***** Record set *****
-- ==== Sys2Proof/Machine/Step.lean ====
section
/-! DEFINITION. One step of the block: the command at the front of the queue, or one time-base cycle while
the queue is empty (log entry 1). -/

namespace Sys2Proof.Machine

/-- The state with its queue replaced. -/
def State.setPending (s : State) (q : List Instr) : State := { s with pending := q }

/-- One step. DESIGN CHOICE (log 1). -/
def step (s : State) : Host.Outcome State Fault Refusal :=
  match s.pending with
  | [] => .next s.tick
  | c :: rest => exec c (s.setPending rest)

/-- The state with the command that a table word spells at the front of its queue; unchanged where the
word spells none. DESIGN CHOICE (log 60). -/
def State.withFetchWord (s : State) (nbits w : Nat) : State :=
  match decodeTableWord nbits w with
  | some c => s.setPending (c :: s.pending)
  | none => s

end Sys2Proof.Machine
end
*****
Work instructions: Please copy exactly, and only, the lines from the line containing "match s.pending with" through the last line of the records, with both ends included.

Problem solution:
  match s.pending with
  | [] => .next s.tick
  | c :: rest => exec c (s.setPending rest)

/-- The state with the command that a table word spells at the front of its queue; unchanged where the
word spells none. DESIGN CHOICE (log 60). -/
def State.withFetchWord (s : State) (nbits w : Nat) : State :=
  match decodeTableWord nbits w with
  | some c => s.setPending (c :: s.pending)
  | none => s

end Sys2Proof.Machine
end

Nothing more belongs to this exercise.